SARACHA, Afghanistan–The dusty cemetery in Saracha village hosts three new graves: small hills of soil shielding the bodies of Sahebullah, Wasihullah and Amanullah, three of the five boys and young men killed by an ISAF-NATO airstrike on late Friday, Oct. 4.
According to the firsts ISAF-NATO reports, the five were “enemy forces”, “insurgents”, killed with a “precision strike”. According to the white banner overlooking their graves, they are “martyrs”: innocent people killed by error.
Wasihullah and Amanullah were brothers. They used to live in a house not far from the cemetery in Saracha village in the district of Beshud at the door of Jalalabad, the main city in the eastern province of Nangarhar. Their father, Qasim Hazrat Khan, shows IPS the place where they were killed, just behind his house.
“Give us the pilots of the two helicopters. We will handle them according to our culture, to the Holy Quran and to what the Hadith prescribes. Then, we will give them back to the U.S., saying ‘we are very sorry’, as they did with us.”

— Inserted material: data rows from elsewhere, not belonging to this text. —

-- ==== Sys2Proof/Machine/Ops.lean ====
section
/-! DEFINITION. The named operations over the store, the tables, the slots and the counters, and the shape of
an event. -/

namespace Sys2Proof.Machine

/-! ### Fixed tables -/

/-- Change one element of a table. -/
def upd {α : Type} {n : Nat} (v : Vector α n) (i : Fin n) (f : α → α) : Vector α n := v.set i (f v[i])

/-- Change every element of a table. -/
def mapAll {α : Type} {n : Nat} (v : Vector α n) (f : α → α) : Vector α n :=
  ⟨⟨v.toList.map f⟩, by simp⟩

/-- The indexes of a table, lowest first. -/
def indexes (n : Nat) : List (Fin n) := List.finRange n

/-! ### The reply store's bytes (R53) -/

/-- The byte at a store address. -/
def Memory.read : Memory → Nat → Byte
  | [], _ => 0
  | (k, v) :: m, a => if a = k then v else Memory.read m a

/-- Write one byte, keeping the canonical form: writing 0, what an unlisted address reads as, removes the
entry. -/
def Memory.put : Memory → Nat → Byte → Memory
  | [], a, b => if b = 0 then [] else [(a, b)]
  | (k, v) :: m, a, b =>
    if a < k then (if b = 0 then (k, v) :: m else (a, b) :: (k, v) :: m)
    else if a = k then (if b = 0 then m else (a, b) :: m)
    else (k, v) :: Memory.put m a b

/-- Write one byte of the store; an address outside it names no byte (R53; log 11). -/
def Memory.write (m : Memory) (a : Nat) (b : Byte) : Memory :=
  if a < Config.storeSize then Memory.put m a b else m

/-- Write a run of bytes from an address on. -/
def Memory.writeRun : Memory → Nat → List Byte → Memory
  | m, _, [] => m
  | m, a, b :: bs => Memory.writeRun (Memory.write m a b) (a + 1) bs

/-- Read a run of bytes from an address on. -/
def Memory.readRun (m : Memory) : Nat → Nat → List Byte
  | _, 0 => []
  | a, n + 1 => Memory.read m a :: Memory.readRun m (a + 1) n

/-- The canonical form from an address on. -/
def Memory.wfFrom : Nat → Memory → Bool
  | _, [] => true
  | lo, (k, v) :: m => lo ≤ k && k < Config.storeSize && v != 0 && Memory.wfFrom (k + 1) m

/-- The canonical form: addresses strictly rising and inside the store, no listed byte 0. -/
def Memory.wf (m : Memory) : Bool := Memory.wfFrom 0 m

/-! ### Accessors -/

/-- The slot of a tag (R26). -/
def State.slot (s : State) (t : Tag) : Slot := s.ort.slots[t]

/-- The entry of a number (R1). -/
def State.entry (s : State) (e : EntryNo) : Entry := s.entries[e]

/-- The descriptor of a record (R54). -/
def State.record (s : State) (r : RecordNo) : Record := s.rst.records[r]

/-- The record of a station (R102). -/
def State.station (s : State) (st : StationNo) : StationRecord := s.stations[st]

/-- The node of a number (R127). -/
def NoticeUnit.node (n : NoticeUnit) (k : NodeNo) : Node := n.nodes[k]

/-- The node of a number (R127). -/
def State.node (s : State) (k : NodeNo) : Node := s.ntu.node k

/-- The controller of a segment (R76). -/
def State.seg (s : State) : Seg → Segment
  | .a => s.segA
  | .b => s.segB

/-- Change one slot. -/
def State.updSlot (s : State) (t : Tag) (f : Slot → Slot) : State :=
  { s with ort := { s.ort with slots := upd s.ort.slots t f } }

/-- Change one entry. -/
def State.updEntry (s : State) (e : EntryNo) (f : Entry → Entry) : State :=
  { s with entries := upd s.entries e f }

/-- Change one descriptor. -/
def State.updRecord (s : State) (r : RecordNo) (f : Record → Record) : State :=
  { s with rst := { s.rst with records := upd s.rst.records r f } }

/-- Change one station record. -/
def State.updStation (s : State) (st : StationNo) (f : StationRecord → StationRecord) : State :=
  { s with stations := upd s.stations st f }

/-- Change one segment controller. -/
def State.updSeg (s : State) (x : Seg) (f : Segment → Segment) : State :=
  match x with
  | .a => { s with segA := f s.segA }
  | .b => { s with segB := f s.segB }

/-- Change the counters of the counters block other than the segments'. -/
def State.updCounters (s : State) (f : Counters → Counters) : State := { s with counters := f s.counters }

/-- Change the agent's own state. -/
def State.updAgent (s : State) (f : Agent → Agent) : State := { s with mga := f s.mga }

/-- Change the return path. -/
def State.updReturn (s : State) (f : ReturnPath → ReturnPath) : State := { s with rtp := f s.rtp }

/-- Write the start of a frame buffer: the bytes after the new ones stay (R47). -/
def State.writeFrameBuffer (s : State) (k : Fin 24) (bs : List Byte) : State :=
  { s with ort := { s.ort with
      frameBuffers := upd s.ort.frameBuffers k (fun old => bs ++ old.drop bs.length) } }

/-- Capture a value into a management buffer (R48). -/
def State.writeMgmtBuffer (s : State) (k : Fin 4) (bs : List Byte) : State :=
  { s with ort := { s.ort with mgmtBuffers := upd s.ort.mgmtBuffers k (fun _ => bs) } }

/-- Write a run of the store. -/
def State.writeStore (s : State) (a : Nat) (bs : List Byte) : State :=
  { s with rst := { s.rst with store := Memory.writeRun s.rst.store a bs } }

/-- The record of a station 1 to 126; stations 0 and 127 have none (R102). -/
def stationRecordOf (st : Station) : Option StationNo :=
  if h : 1 ≤ st.val ∧ st.val ≤ 126 then some ⟨st.val - 1, by omega⟩ else none

/-- The station of a record (R102). -/
def stationOf (i : StationNo) : Station := ⟨i.val + 1, by omega⟩

/-- The presence of a station as a reader of the table sees it; station 0 has no record and is not ABSENT
(R41, R80). -/
def State.isAbsent (s : State) (st : Station) : Bool :=
  match stationRecordOf st with
  | some i => (s.station i).presence = .absent
  | none => false

/-! ### Saturating counts (R7, R99, R128, R159) -/

/-- Count one, staying at the largest value. -/
def satInc {w : Nat} (c : BitVec w) : BitVec w := if c = BitVec.allOnes w then c else c + 1

/-! ### Pools (R44, R47, R48) -/

/-- Whether some slot holds a frame buffer. -/
def State.frameBufHeld (s : State) (k : Fin 24) : Bool := s.ort.slots.toList.any (fun sl => sl.frameBuf = some k)

/-- The lowest-numbered free frame buffer (R47). -/
def State.freeFrameBuf (s : State) : Option (Fin 24) := (indexes 24).find? (fun k => !s.frameBufHeld k)

/-- Whether some slot holds a management buffer. -/
def State.mgmtBufHeld (s : State) (k : Fin 4) : Bool := s.ort.slots.toList.any (fun sl => sl.mgmtBuf = some k)

/-- The lowest-numbered free management buffer (R36). -/
def State.freeMgmtBuf (s : State) : Option (Fin 4) := (indexes 4).find? (fun k => !s.mgmtBufHeld k)

/-- The bytes of a slot's frame buffer. -/
def State.slotBuffer (s : State) (t : Tag) : List Byte :=
  match (s.slot t).frameBuf with
  | some k => s.ort.frameBuffers[k]
  | none => []

/-! ### Slots -/

/-- A slot's request fields, written once in the acceptance event (R26, R27); its other fields absent or
clear. -/
def occupiedSlot (r : Request) (o : Origin) (e : Option EntryNo) : Slot where
  origin     := some o
  station    := r.station
  function   := r.function
  object     := r.object
  position   := r.position
  reqLen     := r.reqLen
  payloadLen := r.payload.length
  entry      := e

/-- Place a request in the slot of its tag (R26). -/
def State.occupy (s : State) (r : Request) (o : Origin) (e : Option EntryNo) : State :=
  s.updSlot r.tag (fun _ => occupiedSlot r o e)

/-- Determine a slot's response: it goes RETURNING and joins the tail of the return queue in the same step
(R29, R113). -/
def State.respond (s : State) (t : Tag) (st : Status) (rs : Reason) (src : PayloadSource) : State :=
  (s.updSlot t (fun sl =>
      { sl with state := .returning, status := some st, reason := some rs, source := some src })).updReturn
    (fun p => { p with queue := p.queue ++ [t] })

/-- End a command's wait: its pending command record is removed and its slot answered (R157). -/
def State.endWait (s : State) (t : Tag) (st : Status) (rs : Reason) : State :=
  (s.updAgent (fun m => { m with pendingRecords := m.pendingRecords.filter (fun p => p.tag ≠ t) })).respond
    t st rs .none

/-- Begin a command's wait: its slot goes WAITING and a pending command record is made (R147, R156). -/
def State.beginWait (s : State) (t : Tag) (c : WaitingCommand) : State :=
  (s.updSlot t (fun sl => { sl with state := .waiting })).updAgent
    (fun m => { m with pendingRecords := m.pendingRecords ++ [{ tag := t, command := c }] })

end Sys2Proof.Machine
end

Amanullah was about 21 years old (civil registries here are not common), and had a wife and three daughters. Khan produces a card showing that Amanullah was working for the Afghan government forces since March this year.
His brother Wasihullah was 10 years old, a student in fifth class in Samarkheel’s high school, not far from Saracha. Friday evening they were with Sahebullah, 14, who “was an apprentice in a metalworkers shop in Jalalabad,” his brother Nader Shah, 35, told IPS.
Asadullah Delsos and Gul Nabi were the other two boys with them. Asadullah, “a 14-year-old boy, was still waiting to have his first whiskers,” said Khan. Gul Nabi “was a 15-year-old boy, whose family comes from Pachir in Khogyani district. He worked as a carpenter in Kabul, but he used to come here whenever his parents needed his help.”
Khan said the five boys were sitting in the open space behind his house “after they went hunting for birds with badì (air guns).” Around 10 pm he heard “the first of three long-lasting shooting-sequences. When it stopped, I reached the roof and saw at least two helicopters and, far from here, some planes without pilots.”
When the shooting started again, he waited inside the house until he heard someone screaming: “Brother, your kids have been killed.”
He came out and tried to reach them, he said, “but the American soldiers told me to keep away.” The bodies were carried to the main Jalalabad hospital “only at 1.40 am,” said Nader Shah. “We were able to have them back in our hands after 2.30 am.”
Early Saturday morning Asadullah’s father Dagarwal Khan Agha, a logistics officer in the city jail received a call. He had thought his son was sleeping in his parents’ house in Saracha. “They said I had to go to the hospital. Once there, I was told my son was in the morgue.”
The elder brother of Dagarwal Khan Agha, Malim Said Agha, still cannot understand “how those young boys could be confused with insurgents. They were just kids. The Americans killed innocent people. This was confirmed by the Afghan authorities,” he told IPS.